Description of the task
Determine how many lines in the records include "txnClear". Write the number and nothing more.

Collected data
= = =

theorem checkDigests_keeps {o s : State} (h : Keeps o s) (a0 : List (TensorEnt × Nat)) : Keeps o (checkDigests a0 s).2 := by
  induction a0 generalizing s  with
  | nil =>
    unfold checkDigests
    iterate 25 all_goals try first
      | with_reducible assumption
      | with_reducible exact Keeps.refl _
      | with_reducible apply readTensor_keeps
      | intro _
      | split
      | with_reducible apply ite_keeps
      | with_reducible apply ite2_keeps
      | with_reducible apply iteR_keeps
      | with_reducible apply next_keeps
      | with_reducible apply each_keeps
      | with_reducible apply foldl_keeps'
      | with_reducible apply foldl2_keeps
      | with_reducible apply foldl3_keeps
      | with_reducible apply foldl4_keeps
      | with_reducible apply chain_keeps
      | with_reducible apply gather_keeps
      | with_reducible apply readThen_keeps
      | dsimp only
      | (refine Keeps.of_eq (by with_reducible assumption) ?_)
      | with_reducible apply upd_keeps
  | cons a l ih =>
    unfold checkDigests
    iterate 25 all_goals try first
      | with_reducible assumption
      | with_reducible exact Keeps.refl _
      | with_reducible apply ih
      | with_reducible apply readTensor_keeps
      | intro _
      | split
      | with_reducible apply ite_keeps
      | with_reducible apply ite2_keeps
      | with_reducible apply iteR_keeps
      | with_reducible apply next_keeps
      | with_reducible apply each_keeps
      | with_reducible apply foldl_keeps'
      | with_reducible apply foldl2_keeps
      | with_reducible apply foldl3_keeps
      | with_reducible apply foldl4_keeps
      | with_reducible apply chain_keeps
      | with_reducible apply gather_keeps
      | with_reducible apply readThen_keeps
      | dsimp only
      | (refine Keeps.of_eq (by with_reducible assumption) ?_)
      | with_reducible apply upd_keeps

theorem fillCaches_keeps {o s : State} (h : Keeps o s) (m : Image) (a1 : List (TensorEnt × Nat)) : Keeps o (fillCaches m a1 s).2 := by
  induction a1 generalizing s m with
  | nil =>
    unfold fillCaches
    iterate 25 all_goals try first
      | with_reducible assumption
      | with_reducible exact Keeps.refl _
      | with_reducible apply carryAll_keeps
      | intro _
      | split
      | with_reducible apply ite_keeps
      | with_reducible apply ite2_keeps
      | with_reducible apply iteR_keeps
      | with_reducible apply next_keeps
      | with_reducible apply each_keeps
      | with_reducible apply foldl_keeps'
      | with_reducible apply foldl2_keeps
      | with_reducible apply foldl3_keeps
      | with_reducible apply foldl4_keeps
      | with_reducible apply chain_keeps
      | with_reducible apply gather_keeps
      | with_reducible apply readThen_keeps
      | dsimp only
      | (refine Keeps.of_eq (by with_reducible assumption) ?_)
      | with_reducible apply upd_keeps
  | cons a l ih =>
    unfold fillCaches
    iterate 25 all_goals try first
      | with_reducible assumption
      | with_reducible exact Keeps.refl _
      | with_reducible apply ih
      | with_reducible apply carryAll_keeps
      | intro _
      | split
      | with_reducible apply ite_keeps
      | with_reducible apply ite2_keeps
      | with_reducible apply iteR_keeps
      | with_reducible apply next_keeps
      | with_reducible apply each_keeps
      | with_reducible apply foldl_keeps'
      | with_reducible apply foldl2_keeps
      | with_reducible apply foldl3_keeps
      | with_reducible apply foldl4_keeps
      | with_reducible apply chain_keeps
      | with_reducible apply gather_keeps
      | with_reducible apply readThen_keeps
      | dsimp only
      | (refine Keeps.of_eq (by with_reducible assumption) ?_)
      | with_reducible apply upd_keeps

theorem imageFailed_keeps {o s : State} (h : Keeps o s) (f : ImgFail) : Keeps o (imageFailed f s) := by
  unfold imageFailed
  iterate 25 all_goals try first
    | with_reducible assumption
    | with_reducible apply record_keeps
    | with_reducible apply imageResult_keeps
    | split
    | with_reducible apply next_keeps
    | with_reducible apply upd_keeps
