theorem writeTiles_keeps {o s : State} (h : Keeps o s) (a0 : List (Nat × Bool × Bool × List Byte)) : Keeps o (writeTiles a0 s).2 := by
  induction a0 generalizing s  with
  | nil =>
    unfold writeTiles
    iterate 25 all_goals try first
      | with_reducible assumption
      | with_reducible exact Keeps.refl _
      | exact writeLink_keeps (by first | with_reducible assumption | with_reducible exact Keeps.refl _) (hr := by with_reducible assumption)
      | intro _
      | split
      | with_reducible apply ite_keeps
      | with_reducible apply ite2_keeps
      | with_reducible apply iteR_keeps
      | with_reducible apply next_keeps
      | with_reducible apply each_keeps
      | with_reducible apply foldl_keeps'
      | with_reducible apply foldl2_keeps
      | with_reducible apply foldl3_keeps
      | with_reducible apply foldl4_keeps
      | with_reducible apply chain_keeps
      | with_reducible apply gather_keeps
      | with_reducible apply readThen_keeps
      | dsimp only
      | (refine Keeps.of_eq (by with_reducible assumption) ?_)
      | with_reducible apply upd_keeps
  | cons a l ih =>
    unfold writeTiles
    iterate 25 all_goals try first
      | with_reducible assumption
      | with_reducible exact Keeps.refl _
      | with_reducible apply ih
      | exact writeLink_keeps (by first | with_reducible assumption | with_reducible exact Keeps.refl _) (hr := by with_reducible assumption)
      | intro _
      | split
      | with_reducible apply ite_keeps
      | with_reducible apply ite2_keeps
      | with_reducible apply iteR_keeps
      | with_reducible apply next_keeps
      | with_reducible apply each_keeps
      | with_reducible apply foldl_keeps'
      | with_reducible apply foldl2_keeps
      | with_reducible apply foldl3_keeps
      | with_reducible apply foldl4_keeps
      | with_reducible apply chain_keeps
      | with_reducible apply gather_keeps
      | with_reducible apply readThen_keeps
      | dsimp only
      | (refine Keeps.of_eq (by with_reducible assumption) ?_)
      | with_reducible apply upd_keeps

theorem commitRam_keeps {o s : State} (h : Keeps o s) (x : Sel) (slot : Nat) (env : RowEnv) : Keeps o (commitRam x slot env s) := by
  unfold commitRam
  iterate 25 all_goals try first
    | with_reducible assumption
    | with_reducible exact Keeps.refl _
    | with_reducible apply writeLanes_keeps
    | intro _
    | split
    | with_reducible apply ite_keeps
    | with_reducible apply ite2_keeps
    | with_reducible apply iteR_keeps
    | with_reducible apply next_keeps
    | with_reducible apply each_keeps
    | with_reducible apply foldl_keeps'
    | with_reducible apply foldl2_keeps
    | with_reducible apply foldl3_keeps
    | with_reducible apply foldl4_keeps
    | with_reducible apply chain_keeps
    | with_reducible apply gather_keeps
    | with_reducible apply readThen_keeps
    | dsimp only
    | (refine Keeps.of_eq (by with_reducible assumption) ?_)
    | with_reducible apply upd_keeps

theorem checkStop_keeps {o s : State} (h : Keeps o s) (a0 : Step) (p : PlanEnt) (x : OpResult) : Keeps o (checkStop a0 p s x) := by
  unfold checkStop
  iterate 25 all_goals try first
    | with_reducible assumption
    | with_reducible apply State.modStream_keeps
    | split
    | with_reducible apply next_keeps
    | with_reducible apply upd_keeps

theorem commitResult_keeps {o s : State} (h : Keeps o s) (x : Sel) (y : OpResult) : Keeps o (commitResult x s y) := by
  unfold commitResult
  iterate 25 all_goals try first
    | with_reducible assumption
    | with_reducible apply writeMem_keeps
    | with_reducible apply writeHistory_keeps
    | split
    | with_reducible apply next_keeps
    | with_reducible apply upd_keeps

theorem writeSamples_keeps {o s : State} (h : Keeps o s) (id : Nat) (round : Nat) (last : Bool) (p : PlanEnt) (ws : List W32) : Keeps o (writeSamples id round last p ws s) := by
  unfold writeSamples
  iterate 25 all_goals try first
    | with_reducible assumption
    | with_reducible apply writeSlot_keeps
    | with_reducible apply State.modStream_keeps
    | split
    | with_reducible apply next_keeps
    | with_reducible apply upd_keeps
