-- ==== Sys2Proof/Laws/KeepsRings.lean ====
section
/-! SUPPORT. A command leaves the queue as it waits and memory in canonical form: rings and security. -/

namespace Sys2Proof.Machine

theorem sapStart_keeps {o s : State} (h : Keeps o s) (n : Nat) : Keeps o (sapStart n s) := by
  unfold sapStart
  iterate 25 all_goals try first
    | with_reducible assumption
    | with_reducible apply sapErr_keeps
    | with_reducible apply State.modSap_keeps
    | split
    | with_reducible apply next_keeps
    | with_reducible apply upd_keeps

theorem execSapCmdStart_keeps {o s : State} (h : Keeps o s) (a0 : Nat) (port : Nat) : KeepsR o (execSapCmdStart a0 port s) := by
  unfold execSapCmdStart
  iterate 25 all_goals try first
    | with_reducible assumption
    | with_reducible exact Keeps.refl _
    | with_reducible apply sapStart_keeps
    | with_reducible apply byReader_keeps
    | intro _
    | split
    | with_reducible apply ite_keeps
    | with_reducible apply ite2_keeps
    | with_reducible apply iteR_keeps
    | with_reducible apply next_keeps
    | with_reducible apply each_keeps
    | with_reducible apply foldl_keeps'
    | with_reducible apply foldl2_keeps
    | with_reducible apply foldl3_keeps
    | with_reducible apply foldl4_keeps
    | with_reducible apply chain_keeps
    | with_reducible apply gather_keeps
    | with_reducible apply readThen_keeps
    | dsimp only
    | (refine Keeps.of_eq (by with_reducible assumption) ?_)
    | with_reducible apply upd_keeps

theorem execSapSlotMap_keeps {o s : State} (h : Keeps o s) (a0 : Nat) (port : Nat) (slot : Nat) (v : W32) : KeepsR o (execSapSlotMap a0 port slot v s) := by
  unfold execSapSlotMap
  iterate 25 all_goals try first
    | with_reducible assumption
    | with_reducible exact Keeps.refl _
    | with_reducible apply writeSlotMap_keeps
    | with_reducible apply byReader_keeps
    | intro _
    | split
    | with_reducible apply ite_keeps
    | with_reducible apply ite2_keeps
    | with_reducible apply iteR_keeps
    | with_reducible apply next_keeps
    | with_reducible apply each_keeps
    | with_reducible apply foldl_keeps'
    | with_reducible apply foldl2_keeps
    | with_reducible apply foldl3_keeps
    | with_reducible apply foldl4_keeps
    | with_reducible apply chain_keeps
    | with_reducible apply gather_keeps
    | with_reducible apply readThen_keeps
    | dsimp only
    | (refine Keeps.of_eq (by with_reducible assumption) ?_)
    | with_reducible apply upd_keeps

theorem sapStopNow_keeps {o s : State} (h : Keeps o s) (n : Nat) : Keeps o (sapStopNow n s) := by
  unfold sapStopNow
  iterate 25 all_goals try first
    | with_reducible assumption
    | with_reducible apply sapErr_keeps
    | with_reducible apply State.modSap_keeps
    | split
    | with_reducible apply next_keeps
    | with_reducible apply upd_keeps

theorem execStopNow_keeps {o s : State} (h : Keeps o s) (a0 : Nat) (port : Nat) : KeepsR o (execStopNow a0 port s) := by
  unfold execStopNow
  iterate 25 all_goals try first
    | with_reducible assumption
    | with_reducible exact Keeps.refl _
    | with_reducible apply byReader_keeps
    | with_reducible apply sapStopNow_keeps
    | intro _
    | split
    | with_reducible apply ite_keeps
    | with_reducible apply ite2_keeps
    | with_reducible apply iteR_keeps
    | with_reducible apply next_keeps
    | with_reducible apply each_keeps
    | with_reducible apply foldl_keeps'
    | with_reducible apply foldl2_keeps
    | with_reducible apply foldl3_keeps
    | with_reducible apply foldl4_keeps
    | with_reducible apply chain_keeps
    | with_reducible apply gather_keeps
    | with_reducible apply readThen_keeps
    | dsimp only
    | (refine Keeps.of_eq (by with_reducible assumption) ?_)
    | with_reducible apply upd_keeps

theorem applyMask_keeps {o s : State} (h : Keeps o s) (n : Nat) (v : W32) : Keeps o (applyMask n v s) := by
  unfold applyMask
  iterate 25 all_goals try first
    | with_reducible assumption
    | with_reducible apply State.modSap_keeps
    | split
    | with_reducible apply next_keeps
    | with_reducible apply upd_keeps

theorem underrunFrame_keeps {o s : State} (h : Keeps o s) (n : Nat) : Keeps o (underrunFrame n s) := by
  unfold underrunFrame
  iterate 25 all_goals try first
    | with_reducible assumption
    | with_reducible apply fire_keeps
    | with_reducible apply State.modSap_keeps
    | with_reducible apply sendFrame_keeps
    | with_reducible apply record_keeps
    | split
    | with_reducible apply next_keeps
    | with_reducible apply upd_keeps

theorem skipFrames_keeps {o s : State} (h : Keeps o s) (n : Nat) (k : Nat) : Keeps o (skipFrames n k s) := by
  unfold skipFrames
  iterate 25 all_goals try first
    | with_reducible assumption
    | with_reducible apply fire_keeps
    | with_reducible apply State.modSap_keeps
    | with_reducible apply record_keeps
    | split
    | with_reducible apply next_keeps
    | with_reducible apply upd_keeps

theorem execSlaveFrameStart_keeps {o s : State} (h : Keeps o s) (port : Nat) (bitClocks : Nat) : KeepsR o (execSlaveFrameStart port bitClocks s) := by
  unfold execSlaveFrameStart
  iterate 25 all_goals try first
    | with_reducible assumption
    | with_reducible exact Keeps.refl _
    | with_reducible apply done_keeps
    | with_reducible apply fire_keeps
    | with_reducible apply sapEnd_keeps
    | with_reducible apply State.modSap_keeps
    | with_reducible apply sendFrame_keeps
    | with_reducible apply record_keeps
    | with_reducible apply skipFrames_keeps
    | with_reducible apply underrunFrame_keeps
    | with_reducible apply takeFrame_keeps
    | intro _
    | split
    | with_reducible apply ite_keeps
    | with_reducible apply ite2_keeps
    | with_reducible apply iteR_keeps
    | with_reducible apply next_keeps
    | with_reducible apply each_keeps
    | with_reducible apply foldl_keeps'
    | with_reducible apply foldl2_keeps
    | with_reducible apply foldl3_keeps
    | with_reducible apply foldl4_keeps
    | with_reducible apply chain_keeps
    | with_reducible apply gather_keeps
    | with_reducible apply readThen_keeps
    | dsimp only
    | (refine Keeps.of_eq (by with_reducible assumption) ?_)
    | with_reducible apply upd_keeps

theorem execSapCmdCancel_keeps {o s : State} (h : Keeps o s) (a0 : Nat) (port : Nat) : KeepsR o (execSapCmdCancel a0 port s) := by
  unfold execSapCmdCancel
  iterate 25 all_goals try first
    | with_reducible assumption
    | with_reducible exact Keeps.refl _
    | with_reducible apply byReader_keeps
    | with_reducible apply sapCancel_keeps
    | intro _
    | split
    | with_reducible apply ite_keeps
    | with_reducible apply ite2_keeps
    | with_reducible apply iteR_keeps
    | with_reducible apply next_keeps
    | with_reducible apply each_keeps
    | with_reducible apply foldl_keeps'
    | with_reducible apply foldl2_keeps
    | with_reducible apply foldl3_keeps
    | with_reducible apply foldl4_keeps
    | with_reducible apply chain_keeps
    | with_reducible apply gather_keeps
    | with_reducible apply readThen_keeps
    | dsimp only
    | (refine Keeps.of_eq (by with_reducible assumption) ?_)
    | with_reducible apply upd_keeps

theorem sapCommand_keeps {o s : State} (h : Keeps o s) (n : Nat) (v : W32) : Keeps o (sapCommand n v s) := by
  unfold sapCommand
  iterate 25 all_goals try first
    | with_reducible assumption
    | with_reducible apply sapStart_keeps
    | with_reducible apply sapErr_keeps
    | with_reducible apply sapStartExt_keeps
    | with_reducible apply sapStop_keeps
    | with_reducible apply sapCancel_keeps
    | with_reducible apply sapStopNow_keeps
    | split
    | with_reducible apply next_keeps
    | with_reducible apply upd_keeps

theorem writeSapPort_keeps {o s : State} (h : Keeps o s) (n : Nat) (off : Nat) (v : W32) : Keeps o (writeSapPort n off v s) := by
  unfold writeSapPort
  iterate 25 all_goals try first
    | with_reducible assumption
    | with_reducible apply sapCommand_keeps
    | with_reducible apply writeSlotMap_keeps
    | with_reducible apply writeMask_keeps
    | with_reducible apply sapErr_keeps
    | with_reducible apply State.modSap_keeps
    | split
    | with_reducible apply next_keeps
    | with_reducible apply upd_keeps

theorem writeSap_keeps {o s : State} (h : Keeps o s) (off : Nat) (v : W32) : Keeps o (writeSap off v s) := by
  unfold writeSap
  iterate 25 all_goals try first
    | with_reducible assumption
    | with_reducible apply writeSapPort_keeps
    | split
    | with_reducible apply next_keeps
    | with_reducible apply upd_keeps

theorem execWclkOutFall_keeps {o s : State} (h : Keeps o s) : KeepsR o (execWclkOutFall s) := by
  unfold execWclkOutFall
  iterate 25 all_goals try first
    | with_reducible assumption
    | split
    | with_reducible apply next_keeps
    | with_reducible apply upd_keeps

theorem samplePin_keeps {o s : State} (h : Keeps o s) (pin : Bool) (n : Nat) : Keeps o (samplePin pin n s) := by
  unfold samplePin
  iterate 25 all_goals try first
    | with_reducible assumption
    | with_reducible apply State.modSap_keeps
    | split
    | with_reducible apply next_keeps
    | with_reducible apply upd_keeps

theorem State.modSt_keeps {o s : State} (h : Keeps o s) (a1 : Nat) (f : SessTxn → SessTxn) : Keeps o (State.modSt s a1 f) := by
  unfold State.modSt
  iterate 25 all_goals try first
    | with_reducible assumption
    | with_reducible apply State.modSess_keeps
    | split
    | with_reducible apply next_keeps
    | with_reducible apply upd_keeps

theorem txnClear_keeps {o s : State} (h : Keeps o s) (a0 : Nat) : Keeps o (txnClear a0 s) := by
  unfold txnClear
  iterate 25 all_goals try first
    | with_reducible assumption
    | with_reducible apply State.modSt_keeps
    | split
    | with_reducible apply next_keeps
    | with_reducible apply upd_keeps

= = =

Response below
2